In addition to the two arraydeque lock operations, we also see the second lock and then try again. This is mainly to prevent multiple threads from applying for space from the bufferpool concurrently, causing internal fragmentation. This scenario is shown in the following figure. Thread a finds that the last producterbatch is out of space, applies for space, creates a new producterbatch object and adds it to the tail of arraydeque. Then thread B and thread a execute concurrently, and adds a new producterbatch to the tail of arraydeque. As can be seen from the above logic of the tryappend() method, subsequent writing will only be performed on the producer batch at the end of arraydeque, which will cause the producer batch 3 in the following figure to no longer be written, resulting in internal fragmentation:

After understanding the recordaccumulator’s support for record writing, let’s look at the recordaccumulator. Ready() method, which is called by the sender thread before sending records to Kafka broker. This method will obtain the node collection that can receive the records to be sent according to the cluster metadata. The specific filtering conditions are as follows:

Whether there are more than one recordbatch or the first recordbatch is full in arraydeque in batches collection.
Whether the waiting time is long enough. There are two main aspects. If there is a retrial, it needs to exceed the backoff time of retrybackoff Ms; If there is no retrial, the waiting time specified by linker.ms configuration should be exceeded (linker.ms is 0 by default).

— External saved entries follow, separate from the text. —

-- ==== Sys2Proof/Tests/Slice0.lean ====
section
/-! SUPPORT. Own tests: each is about one operation or one step, its expected result taken from the spec (the comment names the
rule or the vector); then, for every obligation with hypotheses, a state and operands that meet them. -/

namespace Sys2Proof.Tests

open Sys2Proof Sys2Proof.Machine Sys2Proof.Safety

/-! ### Helpers -/

/-- The next state of an outcome, or `d`. -/
def out (o : Host.Outcome State Fault Refusal) (d : State) : State :=
  match o with
  | .next s => s
  | .fault _ => d
  | .refused _ => d

/-- An idle block that holds the secret `b`. -/
def holding (b : List Byte) : State :=
  { State.reset with secretLen := BitVec.ofNat 16 b.length, secret := Memory.ofBytes b }

/-- A block that runs `op` on the secret `b`, with the slice `ts`. -/
def running (op : Op) (b : List Byte) (ts : Word) : State := State.start op { holding b with tslice := ts }

/-- "MZXW6YTBOI======" (95 section 2). -/
def foobarSecret : List Byte :=
  [0x4D, 0x5A, 0x58, 0x57, 0x36, 0x59, 0x54, 0x42, 0x4F, 0x49, 0x3D, 0x3D, 0x3D, 0x3D, 0x3D, 0x3D]

/-- "GEZDGNBVGY3TQOJQ", the secret K10 (95). -/
def k10 : List Byte :=
  [0x47, 0x45, 0x5A, 0x44, 0x47, 0x4E, 0x42, 0x56, 0x47, 0x59, 0x33, 0x54, 0x51, 0x4F, 0x4A, 0x51]

/-- "MY=====": InvalidPaddingCount (95 section 2). -/
def badCount : List Byte := [0x4D, 0x59, 0x3D, 0x3D, 0x3D, 0x3D, 0x3D]

/-- A cycle without access in which a running command completes. -/
def finishing (t : Seconds) : ClockCycle :=
  { rstN := true, sel := false, write := false, addr := 0, wdata := 0, timeS := t, finish := true }

/-- A cycle without access in which a running command goes on. -/
def waiting (t : Seconds) : ClockCycle :=
  { rstN := true, sel := false, write := false, addr := 0, wdata := 0, timeS := t, finish := false }

/-- A reset cycle in which a read is presented. -/
def resetting : ClockCycle :=
  { rstN := false, sel := true, write := false, addr := 0, wdata := 0, timeS := 0, finish := true }

/-- `s` with the cycle `c` next. -/
def given (s : State) (c : ClockCycle) : State := { s with inputs := [c] }

/-! ### What WellFormed refuses -/

/-- Bit 4 is reserved (R83). -/
theorem test_word_with_bit4_refused : commandWordWellFormed 0x00000011 = false := by decide
/-- Bit 7 is reserved (R83). -/
theorem test_word_with_bit7_refused : commandWordWellFormed 0x00000082 = false := by decide
/-- Bit 9 is reserved (R83). -/
theorem test_word_with_bit9_refused : commandWordWellFormed 0x00000200 = false := by decide
/-- Bit 31 is reserved (R83). -/
theorem test_word_with_bit31_refused : commandWordWellFormed 0x80000001 = false := by decide
/-- OP 3 and OP 15 are reserved (R85). -/
theorem test_word_with_reserved_op_refused :
    commandWordWellFormed 0x00000003 = false ∧ commandWordWellFormed 0x0000010F = false := by decide
/-- The offsets of B12 and B13 are misaligned (R64). -/
theorem test_misaligned_offset_refused : offsetAligned 0x00A = false ∧ offsetAligned 0x001 = false := by decide
/-- The word of `generate ie=1` (R87). -/
theorem test_generate_word_accepted : commandWordWellFormed 0x00000102 = true := by decide
/-- Every instruction is well formed. -/
theorem test_instr_well_formed (i : Instr) : i.WellFormed := by cases i <;> trivial

/-! ### Words written out bit by bit (R80, R81) -/

theorem test_decode_nop_word : decodeTableWord 32 0b00000000000000000000000100000000 = some (.nop true) := by decide
theorem test_decode_decode_word : decodeTableWord 32 0b00000000000000000000000000000001 = some (.decode false) := by decide
theorem test_decode_generate_word : decodeTableWord 32 0b00000000000000000000000100000010 = some (.generate true) := by decide
/-- All reserved bits set (R83). -/
theorem test_decode_ignores_reserved_bits :
    decodeTableWord 32 0b11111111111111111111111011110010 = some (.generate false) := by decide
/-- OP 3 and OP 15, the ends of the reserved range (R85). -/
theorem test_decode_reserved_ops :
    decodeWord 0b00000000000000000000000100000011 = .error (.reservedOp 0x3 true) ∧
      decodeWord 0b00000000000000000000000000001111 = .error (.reservedOp 0xF false) := by decide
/-- A row given in one byte: IE is then 0. -/
theorem test_table_word_of_one_byte : decodeTableWord 8 0b00000001 = some (.decode false) := by decide
/-- R87's examples. -/
theorem test_encode : encode (.generate true) = 0x00000102 ∧ encode (.decode false) = 0x00000001 := by decide

/-! ### The first instruction after reset -/

/-- NOP runs: IE is stored (B6). -/
theorem test_fetch_nop : (out (step (State.reset.withFetchWord 32 0x00000100)) State.reset).ctrlWord = 0x00000100 := by
  decide +kernel
/-- DECODE runs: BUSY, LASTOP 1. -/
theorem test_fetch_decode : (out (step (State.reset.withFetchWord 32 0x00000001)) State.reset).statusWord = 0x00000101 := by
  decide +kernel
/-- GENERATE runs: BUSY, LASTOP 2. -/
theorem test_fetch_generate : (out (step (State.reset.withFetchWord 32 0x00000002)) State.reset).statusWord = 0x00000201 := by
  decide +kernel

/-! ### One step of each command -/

/-- B7: with DONE = 1 and IE = 0, `nop ie=1` raises irq and leaves STATUS. -/
theorem test_nop_raises_irq :
    (out (exec (.nop true) { State.reset with done := true }) State.reset).irq = true ∧
      (out (exec (.nop true) { State.reset with done := true }) State.reset).statusWord = 0x00000002 := by decide +kernel
/-- B18: a NOP while BUSY is not dropped. -/
theorem test_nop_while_busy :
    (out (exec (.nop true) (running .decode k10 0)) State.reset).dropped = false ∧
      (out (exec (.nop true) (running .decode k10 0)) State.reset).ie = true := by decide +kernel
/-- P2: STATUS, KEY_LEN and the KEY words of "foobar". -/
theorem test_decode_completion :
    (out (step (given (running .decode foobarSecret 0) (finishing 0))) State.reset).statusWord = 0x00000102 ∧
      (out (step (given (running .decode foobarSecret 0) (finishing 0))) State.reset).keyLen = 6 ∧
      (out (step (given (running .decode foobarSecret 0) (finishing 0))) State.reset).readLoc (.keyWord 0) = 0x626F6F66 ∧
      (out (step (given (running .decode foobarSecret 0) (finishing 0))) State.reset).readLoc (.keyWord 4) = 0x00007261 := by
  decide +kernel
/-- 95 section 2, "MY=====": STATUS 0x122 and no key. -/
theorem test_decode_failure :
    (out (step (given (running .decode badCount 0) (finishing 0))) State.reset).statusWord = 0x00000122 ∧
      (out (step (given (running .decode badCount 0) (finishing 0))) State.reset).keyLen = 0 := by decide +kernel
/-- GEN24: K10 with TSLICE = 1. -/
theorem test_generate_completion :
    (out (step (given (running .generate k10 1) (finishing 0))) State.reset).statusWord = 0x00000202 ∧
      (out (step (given (running .generate k10 1) (finishing 0))) State.reset).gen =
        { tsUsed := 1, trunc := 0x6028723C, code := 263420, codeStr0 := 0x34333632, codeStr1 := 0x3032
          mac0 := 0xc1e02872, mac1 := 0x3cc62bdf, mac2 := 0x50621687, mac3 := 0xb9d3809e, mac4 := 0x9fb2c1c1 } := by
  decide +kernel
/-- GEN12: time_s is sampled in the cycle of the start. -/
theorem test_generate_samples_time :
    (out (step (given (holding k10) (writeCycle 0x008 0x00000002 59))) State.reset).snap.time = 59 := by decide +kernel
/-- R11, R44: a cycle of a running GENERATE without an event leaves ikey as it was, all zero. -/
theorem test_generate_waits :
    (out (step (given (running .generate k10 1) (waiting 0))) State.reset).ikey = [] ∧
      (running .generate k10 1).loadIkey.ikey ≠ [] := by decide +kernel
/-- GEN-b: a failed GENERATE reports code 2, and TS_USED is 0. -/
theorem test_generate_failure :
    (out (step (given (running .generate badCount 0) (finishing 1234567890))) State.reset).statusWord = 0x00000222 ∧
      (out (step (given (running .generate badCount 0) (finishing 1234567890))) State.reset).gen.tsUsed = 0 := by decide +kernel

/-! ### The bus -/

/-- B11: OP 15 with IE is rejected at once. -/
theorem test_reserved_op :
    (out (memWrite 0x008 0x0000010F State.reset) State.reset).statusWord = 0x00000F82 ∧
      (out (memWrite 0x008 0x0000010F State.reset) State.reset).irq = true := by decide +kernel
/-- B12: a misaligned write to CTRL starts nothing. -/
theorem test_misaligned_write : memWrite 0x00A 0x00000001 State.reset = .next { State.reset with busErr := true } := rfl
/-- B13: a misaligned read. -/
theorem test_misaligned_read :
    (memRead 0x001 State.reset).busRdata = some 0 ∧ (memRead 0x001 State.reset).busErr = true := by decide
/-- B14: only the low half of SECRET_LEN is stored. -/
theorem test_secret_len : (out (memWrite 0x010 0xABCD1234 State.reset) State.reset).secretLen = 0x1234 := by decide
/-- R34: the lowest lane is the first byte. -/
theorem test_secret_lanes : (out (memWrite 0x100 0x445A4547 State.reset) State.reset).secretBytes = [] ∧
    (out (memWrite 0x100 0x445A4547 State.reset) State.reset).secretByte 0 = 0x47 ∧
    (out (memWrite 0x100 0x445A4547 State.reset) State.reset).secretByte 3 = 0x44 := by decide +kernel
/-- D-g: SECRET_MAX = 10: PARAM, and byte 10 does not exist. -/
theorem test_small_block : paramWord { secretMax := 10, blockPage := 0 } = 0x0606000A ∧
    (out (memWrite 0x108 0xFFFFFFFF { State.reset with params := { secretMax := 10, blockPage := 0 } }) State.reset).secret =
      [(8, 0xFF), (9, 0xFF)] := by decide +kernel
/-- B16: a TSLICE write while BUSY is dropped. -/
theorem test_busy_drop : (out (memWrite 0x014 5 (running .decode k10 0)) State.reset).tslice = 0 ∧
    (out (memWrite 0x014 5 (running .decode k10 0)) State.reset).dropped = true := by decide +kernel
/-- B23: an acknowledgement in the cycle of the completion comes first; DONE survives. -/
theorem test_ack_and_completion :
    (out (step (given (running .decode k10 0) { writeCycle 0x00C 2 0 with finish := true })) State.reset).done = true := by
  decide +kernel
/-- B24: reset during a command. -/
theorem test_reset_while_busy :
    (out (step (given (running .decode k10 0) resetting)) State.reset).statusWord = 0 ∧
      (out (step (given (running .decode k10 0) resetting)) State.reset).secret = [] := by decide +kernel

/-- R60: an access reaches a block at base 0x800 when its address lies in the 1 KiB from there, at the low ten bits. -/
theorem test_platform_address :
    atPlatform { secretMax := 256, blockPage := 2 } 0x80C (readCycle 0 0) = readCycle 0x00C 0 ∧
      (atPlatform { secretMax := 256, blockPage := 2 } 0xC0C (readCycle 0 0)).sel = false := by decide

/-! ### The units -/

/-- "0==" reports the count before the character (R248). -/
theorem test_priority : base32Decode [0x30, 0x3D, 0x3D] = .error .invalidPaddingCount := by decide +kernel
/-- "A=A" (R124). -/
theorem test_placement : base32Decode [0x41, 0x3D, 0x41] = .error .invalidPaddingPlacement := by decide +kernel
/-- "=" decodes to nothing (R125). -/
theorem test_all_padding : base32Decode [0x3D] = .ok [] := by decide +kernel
/-- SHA1 of "abc" (R186). -/
theorem test_sha1 : sha1Hash [0x61, 0x62, 0x63] =
    { h0 := 0xA9993E36, h1 := 0x4706816A, h2 := 0xBA3E2571, h3 := 0x7850C26C, h4 := 0x9CD0D89D } := by decide +kernel
/-- T3: the top bit is dropped; offset 0. -/
theorem test_truncate_top_bit : truncate ([0x80, 0, 0, 0] ++ zeros 16) = 0 := by decide
/-- 42 is "000042" (R223). -/
theorem test_format : format6 42 = [0x30, 0x30, 0x30, 0x30, 0x34, 0x32] := by decide
/-- GEN18: the slice wraps mod 2^32. -/
theorem test_slice_wraps : sliceOf 128849019030 = 5 := by decide +kernel

/-! ### Host programs (R88) -/

theorem test_irq_on : HostOp.irqOn = .wr 0x008 0x00000100 := by decide
/-- The six writes of P2's load. -/
theorem test_load_secret : HostOp.loadSecret Params.default foobarSecret =
    some [.wr 0x100 0x57585A4D, .wr 0x104 0x42545936, .wr 0x108 0x3D3D494F, .wr 0x10C 0x3D3D3D3D, .wr 0x010 0x10] := by
  decide +kernel
/-- `wait_done` ends when DONE reads 1, and not before. -/
theorem test_wait_done : HostOp.waitDone.over (some 0x00000102) = true ∧ HostOp.waitDone.over (some 0x00000101) = false := by
  decide

/-! ### Witnesses: for each obligation with hypotheses, a state and operands that meet them -/

/-- A running GENERATE, two cycles from its completion. -/
def busyState : State := { running .generate k10 1 with inputs := [waiting 7, finishing 8] }

theorem witness_ReservedBitsOfACommandWordAreIgnored : ∃ w s t, w &&& 0xFFFFFEF0 ≠ 0 ∧ memWrite 0x008 w s = .next t :=
  ⟨0xFFFFFEF2, State.reset, _, by decide, rfl⟩

theorem witness_StepRunsTheDecodedCommand : ∃ (s : State) (c : ClockCycle) (rest : List ClockCycle) (i : Instr),
    s.inputs = c :: rest ∧ c.rstN = true ∧ c.sel = true ∧ c.write = true ∧ c.addr = 0x008 ∧ decodeWord c.wdata = .ok i :=
  ⟨given (holding k10) (writeCycle 0x008 0x102 59), writeCycle 0x008 0x102 59, [], .generate true, rfl, rfl, rfl, rfl, rfl, rfl⟩

theorem witness_ABlockWithoutAnEventKeepsEveryRegister_idle : ∃ (s : State) (c : ClockCycle) (rest : List ClockCycle),
    s.phase = .idle ∧ c.finish = true ∧ s.inputs = c :: rest ∧ c.rstN = true ∧ c.sel = false :=
  ⟨given (holding k10) (finishing 5), finishing 5, [], rfl, rfl, rfl, rfl, rfl⟩

theorem witness_ABlockWithoutAnEventKeepsEveryRegister_busy : ∃ (s : State) (c : ClockCycle) (rest : List ClockCycle),
    s.phase = .busy ∧ s.curOp = .generate ∧ c.finish = false ∧ s.inputs = c :: rest ∧ c.rstN = true ∧ c.sel = false :=
  ⟨busyState, waiting 7, [finishing 8], rfl, rfl, rfl, rfl, rfl, rfl⟩

theorem witness_DecodeStartsWhenIdle : (holding foobarSecret).phase = .idle := rfl

theorem witness_GenerateStartsWhenIdle :
    (holding k10).phase = .idle ∧ (holding k10).tslice = 0 ∧ { holding k10 with tslice := 1 }.tslice ≠ 0 :=
  ⟨rfl, rfl, by decide⟩
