-- ==== Sys2Proof/Word.lean ====
section
/-!
DEFINITION. The bit-vector types of the machine: a cell (and an instruction word), the field widths of a word, and the
pattern of a binary32 datum.
-/

namespace Sys2Proof

/-- A cell, a stack value, a pc value or an instruction word: 64 bits (spec/00_scope R6(a), spec/30_encoding R49). -/
abbrev Word := BitVec 64

/-- One 4-bit field of an instruction word (spec/30_encoding R50). -/
abbrev Nibble := BitVec 4

/-- Eight bits: an iid, a pair-addressed cell index, an 8-bit immediate, or a byte of text. -/
abbrev Byte := BitVec 8

/-- The bit pattern of an IEEE-754 binary32 datum (spec/00_scope R14). -/
abbrev F32 := BitVec 32

end Sys2Proof
end

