-- ==== Sys2Proof/Laws/Memory.lean ====
section
/-!
SUPPORT. The laws of the cell store: a read after a write, and the canonical form that every write keeps.
-/

namespace Sys2Proof.Machine

namespace Memory

@[simp] theorem read_nil (i : Nat) : Memory.read [] i = blankCell := rfl

theorem read_cons (j : Nat) (v : Word) (m : Memory) (i : Nat) :
    Memory.read ((j, v) :: m) i = if j = i then v else Memory.read m i := rfl

theorem read_filter (m : Memory) (i a : Nat) :
    Memory.read (m.filter (fun e => e.1 != i)) a = if a = i then blankCell else Memory.read m a := by
  induction m with
  | nil => simp
  | cons e m ih =>
    obtain ⟨j, w⟩ := e
    by_cases hj : j = i
    · subst hj; simp only [List.filter_cons, bne_self_eq_false, Bool.false_eq_true, if_false, ih, read_cons]
      split_ifs <;> simp_all
    · simp only [List.filter_cons, bne_iff_ne, ne_eq, hj, not_false_eq_true, if_true, read_cons, ih]
      split_ifs <;> simp_all

theorem read_insertEntry (m : Memory) (i a : Nat) (v : Word) (h : ∀ e ∈ m, e.1 ≠ i) :
    Memory.read (Memory.insertEntry i v m) a = if a = i then v else Memory.read m a := by
  induction m with
  | nil => simp [insertEntry, read_cons, eq_comm]
  | cons e m ih =>
    obtain ⟨j, w⟩ := e
    have hj : j ≠ i := h (j, w) List.mem_cons_self
    have hm := ih fun e he => h e (List.mem_cons_of_mem _ he)
    simp only [insertEntry]
    split_ifs with hlt ha ha
    · simp [read_cons, ha]
    · simp [read_cons, Ne.symm ha]
    · subst ha; simpa [read_cons, hj] using hm
    · simp [read_cons, hm, ha]

/-- A read after a write: the written cell holds the value, every other cell is as before. -/
@[simp] theorem read_write (m : Memory) (i : Nat) (v : Word) (a : Nat) :
    (m.write i v).read a = if a = i then v else m.read a := by
  unfold write
  split_ifs with hv ha ha
  · simp [read_filter, ha, hv]
  · simp [read_filter, ha]
  all_goals
    rw [read_insertEntry _ _ _ _ (by simp)]
    simp [read_filter, ha]

theorem sorted_cons (e : Nat × Word) (m : Memory) :
    Memory.sorted (e :: m) = true ↔ (∀ e' ∈ m, e.1 < e'.1) ∧ Memory.sorted m = true := by
  simp [sorted]

theorem sorted_filter (m : Memory) (p : Nat × Word → Bool) (h : Memory.sorted m = true) :
    Memory.sorted (m.filter p) = true := by
  induction m with
  | nil => exact h
  | cons e m ih =>
    rw [sorted_cons] at h
    rw [List.filter_cons]
    split_ifs
    · exact (sorted_cons _ _).2 ⟨fun e' he => h.1 e' (List.mem_filter.1 he).1, ih h.2⟩
    · exact ih h.2

theorem mem_insertEntry (i : Nat) (v : Word) (m : Memory) (e : Nat × Word) :
    e ∈ Memory.insertEntry i v m ↔ e = (i, v) ∨ e ∈ m := by
  induction m with
  | nil => simp [insertEntry]
  | cons d m ih =>
    obtain ⟨j, w⟩ := d
    simp only [insertEntry]
    split_ifs
    · simp
    · simp only [List.mem_cons, ih]; tauto

theorem sorted_insertEntry (i : Nat) (v : Word) (m : Memory) (h : Memory.sorted m = true) (hi : ∀ e ∈ m, e.1 ≠ i) :
    Memory.sorted (Memory.insertEntry i v m) = true := by
  induction m with
  | nil => simp [insertEntry, sorted]
  | cons d m ih =>
    obtain ⟨j, w⟩ := d
    have hs := (sorted_cons _ _).1 h
    simp only [insertEntry]
    split_ifs with hlt
    · refine (sorted_cons _ _).2 ⟨?_, h⟩
      intro e' he'
      rcases List.mem_cons.1 he' with rfl | he'
      · exact hlt
      · exact lt_trans hlt (hs.1 e' he')
    · have hji : j < i := lt_of_le_of_ne (not_lt.1 hlt) (hi (j, w) List.mem_cons_self)
      refine (sorted_cons _ _).2 ⟨?_, ih hs.2 (fun e he => hi e (by simp [he]))⟩
      intro e' he'
      rcases (mem_insertEntry _ _ _ _).1 he' with rfl | he'
      · exact hji
      · exact hs.1 e' he'

/-- What a store lists after a write: the old entries of other cells, and the new one unless it is blank. -/
theorem mem_write (m : Memory) (i : Nat) (v : Word) (e : Nat × Word) :
    e ∈ m.write i v ↔ (e ∈ m ∧ e.1 ≠ i) ∨ (v ≠ blankCell ∧ e = (i, v)) := by
  unfold write
  split_ifs with hv
  · simp [hv]
  · rw [mem_insertEntry]; simp [hv]; tauto

/-- A write keeps the canonical form. -/
theorem wf_write (m : Memory) (i : Nat) (v : Word) (h : m.wf = true) : (m.write i v).wf = true := by
  simp only [wf, Bool.and_eq_true, List.all_eq_true, bne_iff_ne, ne_eq] at h ⊢
  refine ⟨?_, ?_⟩
  · unfold write
    split_ifs
    · exact sorted_filter _ _ h.1
    · exact sorted_insertEntry _ _ _ (sorted_filter _ _ h.1) (by simp)
  · intro e he
    rcases (mem_write _ _ _ _).1 he with ⟨he, -⟩ | ⟨hv, rfl⟩
    · exact h.2 e he
    · exact hv

/-- A write inside a bound keeps the store inside the bound. -/
theorem write_in_range (m : Memory) (i n : Nat) (v : Word) (h : ∀ e ∈ m, e.1 < n) (hi : i < n) :
    ∀ e ∈ m.write i v, e.1 < n := by
  intro e he
  rcases (mem_write _ _ _ _).1 he with ⟨he, -⟩ | ⟨-, rfl⟩
  · exact h e he
  · exact hi

/-- The empty store is in canonical form. -/
theorem wf_nil : Memory.wf [] = true := rfl

end Memory

@[simp] theorem State.setCells_cell (s : State) (m : Memory) (i : Nat) : (s.setCells m).cell i = m.read i := rfl

theorem State.cell_eq (s : State) (i : Nat) : s.cell i = s.cells.read i := rfl

end Sys2Proof.Machine
end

Whether there are other threads waiting for bufferpool to free space.
Whether a thread has called the flush () method and is waiting for the flush operation to complete.
Let’s look at the code of the ready method. It will traverse each partition in the batches collection. First, it will find the node where the leader replica of the target partition is located. Only when it knows the node information, Kafka producer will know where to send. Then, each arraydeque is processed. If the above four conditions are met, the corresponding node information is recorded in the readynodes set. Finally, the readycheckresult object is returned by the ready() method, which records the node collection that meets the sending condition, the topic that the leader replica cannot be found in the traversal process, and the time interval of the next call to the ready() method for checking.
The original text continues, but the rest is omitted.